**Problem to work on:** Reproduce all of the data word for word.
--- Data records Enclosed Below ---
-- ==== Sys2Proof/Tests/Slice0.lean ====
section
/-!
SUPPORT. Checks of the model by small cases: ill-formed commands are refused, reset reads as the spec says, worked values of the spec, and for each
statement with hypotheses a state and operands that meet them, clause by clause.
-/
set_option Elab.async false

namespace Sys2Proof.Tests

open Sys2Proof Sys2Proof.Machine

/-! ### Small states -/

/-- The state after reset with some fields put. -/
def st (l : List (RegField × Nat × Nat)) : State := l.foldl (fun s x => s.put x.1 x.2.1 x.2.2) State.reset

/-- Every power domain on, in a running unit. -/
def up : State :=
  let s := st [(Fld.PWR_STATE_ON, 0, 0xFFFFFFFF), (Fld.PWR_STATE_ON, 1, 0xFFFFFFFF), (Fld.PWR_STATE_ON, 2, 0xFF), (Fld.GLB_PRESENT_STACK_UP, 0, 15),
    (Fld.GLB_VARIANT_STACK_FIT, 0, 15), (Fld.GLB_VARIANT_IOD_FIT, 0, 7)]
  { s with boot := { s.boot with phase := .running } }

/-- `up` with further fields put. -/
def upWith (l : List (RegField × Nat × Nat)) : State := l.foldl (fun s x => s.put x.1 x.2.1 x.2.2) up

/-- A descriptor or header of `n` bytes with some bytes given. -/
def bytesWith (n : Nat) (l : List (Nat × Nat)) : List Byte := l.foldl (fun d x => d.set x.1 (BitVec.ofNat 8 x.2)) (List.replicate n 0)

/-- A state with lane `l` described. -/
def withLane (s : State) (l : Nat) (d : List (Nat × Nat)) : State :=
  { s with boot := { s.boot with lanes := Tbl.set [] s.boot.lanes l (bytesWith 496 d) } }

/-- A cache's, a task's and a unit's tag of SYS. -/
def sysTag : Tag := ⟨0x45, 0, 0, 1, true⟩

/-- A task with nothing but its Scull. -/
def task0 : Task :=
  { id := 0, lane := 0xFF, cls := 0, prio := 0, nIn := 0, nOut := 0, ctx := 0, deadlineNs := 0, envelope := 0, saveLen := 0, part := 0, model := 0,
    ins := [], outs := [] }

/-- `up` with task 0 of Scull 0 running. -/
def busyScull (t : Task) : State := { up with tasks := [(0, some { t with st := .running })] }

/-- A write and a read that reach the register at an offset from the debug monitor. -/
def tapReach (s : State) (off : Nat) : Bool := s.start.reaches .tap off

/-! ### Ill-formed commands are refused -/

def badTags : List Tag := [⟨256, 0, 0, 0, false⟩, ⟨0, 256, 0, 0, false⟩, ⟨0, 0, 8, 0, false⟩, ⟨0, 0, 0, 65536, false⟩]

def line0 : Store := ⟨0, [], 0⟩
def line65 : Store := ⟨0, List.replicate 65 0, 0⟩
def fab0 : FabEv := ⟨0, 0, 0, 0⟩
def fab3 : FabEv := ⟨0, 0, 0, 3⟩
def lock0 : LockArgs := ⟨0, 0, 0, true, 0, fab0⟩
def swap0 : AtomicArgs := ⟨false, 0, 0, 0, false, .clean, fab0⟩
def pkt0 : RtpPacket := { dstAddr := List.replicate 16 0, dstPort := 0, srcAddr := List.replicate 16 0, ssrc := 0, payloadType := 0, seq := 0, rtpTs := 0 }
def msg0 : LinkMsg := ⟨0, 0, 0, 0, 0, 0, 0, []⟩
def badPackets : List RtpPacket := [{ pkt0 with dstAddr := [] }, { pkt0 with srcAddr := [] }, { pkt0 with dstPort := 65536 }, { pkt0 with payloadType := 128 }]

theorem test_refuses_bad_tags : (badTags.all fun t => !(Instr.lockInspect t lock0).wf && !(Instr.lockGrant t 0 0 fab0).wf) = true := by decide +kernel

theorem test_refuses_bad_sources : (badTags.all fun t => !(Instr.registerWrite (.fabric t true) 0 4 0).wf) = true := by decide +kernel

theorem test_refuses_bad_sizes : ([0, 3, 5, 16].all fun n => !(Instr.registerRead .tap 0 n false).wf && !(Instr.registerWrite .tap 0 n 0).wf) = true := by decide +kernel

theorem test_refuses_wide_offsets : ([Instr.reg64LowWrite .tap (2 ^ 24) 0, .reg64HighWrite .tap (2 ^ 24) 0, .reg64LowRead .tap (2 ^ 24), .reg64HighRead .tap (2 ^ 24),
    .registerRead .tap (2 ^ 24) 4 false].all fun i => !i.wf) = true := by decide +kernel

theorem test_refuses_wide_addresses : ([Instr.readShared sysTag 0 (2 ^ 48) none .clean fab0, .readOwn sysTag 0 (2 ^ 48) line0 none .clean fab0, .upgrade sysTag 0 (2 ^ 48) line0 none .clean fab0,
    .readOnce sysTag (.unit 0) (2 ^ 48) none .clean fab0, .writeLine sysTag (.unit 0) (2 ^ 48) line0 none .clean fab0,
    .atomicSwap sysTag (.unit 0) (2 ^ 48) swap0 none, .snoopShare 0 (2 ^ 48) false false .clean fab0, .snoopMiss 0 (2 ^ 48) fab0, .evictNotice sysTag 0 (2 ^ 48) false fab0,
    .writeBack sysTag 0 (2 ^ 48) line0 0 fab0, .retry (.unit 0) (2 ^ 48) 0 fab0, .requestTimeout (.unit 0) (2 ^ 48), .patrolScrub (2 ^ 48) .clean, .tlbMiss 0 0 (2 ^ 48) .read (.unit 0),
    .missTimeout 0 0 (2 ^ 48), .walkComplete 0 0 (some (0, some (2 ^ 48))) .clean].all fun i => !i.wf) = true := by decide +kernel

theorem test_refuses_bad_headers : ([Instr.readShared sysTag 0 0 none .clean fab3, .readOwn sysTag 0 0 line0 none .clean fab3, .upgrade sysTag 0 0 line0 none .clean fab3, .readOnce sysTag (.unit 0) 0 none .clean fab3,
    .writeLine sysTag (.unit 0) 0 line0 none .clean fab3, .atomicFetchAdd sysTag (.unit 0) 0 { swap0 with fab := fab3 } none, .lockRelease sysTag { lock0 with fab := fab3 }, .snoopShare 0 0 false false .clean fab3,
    .snoopInv 0 0 false false .clean fab3, .snoopMiss 0 0 fab3, .evictNotice sysTag 0 0 false fab3, .writeBack sysTag 0 0 line0 0 fab3, .data (.home 0) 0 line0 .s 0 fab3, .ack (.home 0) 0 0 0 fab3,
    .retry (.unit 0) 0 0 fab3, .lockGrant sysTag 0 0 fab3, .epochBroadcast 0 0 0 fab3, .contextFaultNotice 0 fab3, .frameDecoded 0 .entry 0 0 [] fab3].all fun i => !i.wf) = true := by decide +kernel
--- End of Enclosed Data records ---
**Finished task:**
-- ==== Sys2Proof/Tests/Slice0.lean ====
section
/-!
SUPPORT. Checks of the model by small cases: ill-formed commands are refused, reset reads as the spec says, worked values of the spec, and for each
statement with hypotheses a state and operands that meet them, clause by clause.
-/
set_option Elab.async false

namespace Sys2Proof.Tests

open Sys2Proof Sys2Proof.Machine

/-! ### Small states -/

/-- The state after reset with some fields put. -/
def st (l : List (RegField × Nat × Nat)) : State := l.foldl (fun s x => s.put x.1 x.2.1 x.2.2) State.reset

/-- Every power domain on, in a running unit. -/
def up : State :=
  let s := st [(Fld.PWR_STATE_ON, 0, 0xFFFFFFFF), (Fld.PWR_STATE_ON, 1, 0xFFFFFFFF), (Fld.PWR_STATE_ON, 2, 0xFF), (Fld.GLB_PRESENT_STACK_UP, 0, 15),
    (Fld.GLB_VARIANT_STACK_FIT, 0, 15), (Fld.GLB_VARIANT_IOD_FIT, 0, 7)]
  { s with boot := { s.boot with phase := .running } }

/-- `up` with further fields put. -/
def upWith (l : List (RegField × Nat × Nat)) : State := l.foldl (fun s x => s.put x.1 x.2.1 x.2.2) up

/-- A descriptor or header of `n` bytes with some bytes given. -/
def bytesWith (n : Nat) (l : List (Nat × Nat)) : List Byte := l.foldl (fun d x => d.set x.1 (BitVec.ofNat 8 x.2)) (List.replicate n 0)

/-- A state with lane `l` described. -/
def withLane (s : State) (l : Nat) (d : List (Nat × Nat)) : State :=
  { s with boot := { s.boot with lanes := Tbl.set [] s.boot.lanes l (bytesWith 496 d) } }

/-- A cache's, a task's and a unit's tag of SYS. -/
def sysTag : Tag := ⟨0x45, 0, 0, 1, true⟩

/-- A task with nothing but its Scull. -/
def task0 : Task :=
  { id := 0, lane := 0xFF, cls := 0, prio := 0, nIn := 0, nOut := 0, ctx := 0, deadlineNs := 0, envelope := 0, saveLen := 0, part := 0, model := 0,
    ins := [], outs := [] }

/-- `up` with task 0 of Scull 0 running. -/
def busyScull (t : Task) : State := { up with tasks := [(0, some { t with st := .running })] }

/-- A write and a read that reach the register at an offset from the debug monitor. -/
def tapReach (s : State) (off : Nat) : Bool := s.start.reaches .tap off

/-! ### Ill-formed commands are refused -/

def badTags : List Tag := [⟨256, 0, 0, 0, false⟩, ⟨0, 256, 0, 0, false⟩, ⟨0, 0, 8, 0, false⟩, ⟨0, 0, 0, 65536, false⟩]

def line0 : Store := ⟨0, [], 0⟩
def line65 : Store := ⟨0, List.replicate 65 0, 0⟩
def fab0 : FabEv := ⟨0, 0, 0, 0⟩
def fab3 : FabEv := ⟨0, 0, 0, 3⟩
def lock0 : LockArgs := ⟨0, 0, 0, true, 0, fab0⟩
def swap0 : AtomicArgs := ⟨false, 0, 0, 0, false, .clean, fab0⟩
def pkt0 : RtpPacket := { dstAddr := List.replicate 16 0, dstPort := 0, srcAddr := List.replicate 16 0, ssrc := 0, payloadType := 0, seq := 0, rtpTs := 0 }
def msg0 : LinkMsg := ⟨0, 0, 0, 0, 0, 0, 0, []⟩
def badPackets : List RtpPacket := [{ pkt0 with dstAddr := [] }, { pkt0 with srcAddr := [] }, { pkt0 with dstPort := 65536 }, { pkt0 with payloadType := 128 }]

theorem test_refuses_bad_tags : (badTags.all fun t => !(Instr.lockInspect t lock0).wf && !(Instr.lockGrant t 0 0 fab0).wf) = true := by decide +kernel

theorem test_refuses_bad_sources : (badTags.all fun t => !(Instr.registerWrite (.fabric t true) 0 4 0).wf) = true := by decide +kernel

theorem test_refuses_bad_sizes : ([0, 3, 5, 16].all fun n => !(Instr.registerRead .tap 0 n false).wf && !(Instr.registerWrite .tap 0 n 0).wf) = true := by decide +kernel

theorem test_refuses_wide_offsets : ([Instr.reg64LowWrite .tap (2 ^ 24) 0, .reg64HighWrite .tap (2 ^ 24) 0, .reg64LowRead .tap (2 ^ 24), .reg64HighRead .tap (2 ^ 24),
    .registerRead .tap (2 ^ 24) 4 false].all fun i => !i.wf) = true := by decide +kernel

theorem test_refuses_wide_addresses : ([Instr.readShared sysTag 0 (2 ^ 48) none .clean fab0, .readOwn sysTag 0 (2 ^ 48) line0 none .clean fab0, .upgrade sysTag 0 (2 ^ 48) line0 none .clean fab0,
    .readOnce sysTag (.unit 0) (2 ^ 48) none .clean fab0, .writeLine sysTag (.unit 0) (2 ^ 48) line0 none .clean fab0,
    .atomicSwap sysTag (.unit 0) (2 ^ 48) swap0 none, .snoopShare 0 (2 ^ 48) false false .clean fab0, .snoopMiss 0 (2 ^ 48) fab0, .evictNotice sysTag 0 (2 ^ 48) false fab0,
    .writeBack sysTag 0 (2 ^ 48) line0 0 fab0, .retry (.unit 0) (2 ^ 48) 0 fab0, .requestTimeout (.unit 0) (2 ^ 48), .patrolScrub (2 ^ 48) .clean, .tlbMiss 0 0 (2 ^ 48) .read (.unit 0),
    .missTimeout 0 0 (2 ^ 48), .walkComplete 0 0 (some (0, some (2 ^ 48))) .clean].all fun i => !i.wf) = true := by decide +kernel

theorem test_refuses_bad_headers : ([Instr.readShared sysTag 0 0 none .clean fab3, .readOwn sysTag 0 0 line0 none .clean fab3, .upgrade sysTag 0 0 line0 none .clean fab3, .readOnce sysTag (.unit 0) 0 none .clean fab3,
    .writeLine sysTag (.unit 0) 0 line0 none .clean fab3, .atomicFetchAdd sysTag (.unit 0) 0 { swap0 with fab := fab3 } none, .lockRelease sysTag { lock0 with fab := fab3 }, .snoopShare 0 0 false false .clean fab3,
    .snoopInv 0 0 false false .clean fab3, .snoopMiss 0 0 fab3, .evictNotice sysTag 0 0 false fab3, .writeBack sysTag 0 0 line0 0 fab3, .data (.home 0) 0 line0 .s 0 fab3, .ack (.home 0) 0 0 0 fab3,
    .retry (.unit 0) 0 0 fab3, .lockGrant sysTag 0 0 fab3, .epochBroadcast 0 0 0 fab3, .contextFaultNotice 0 fab3, .frameDecoded 0 .entry 0 0 [] fab3].all fun i => !i.wf) = true := by decide +kernel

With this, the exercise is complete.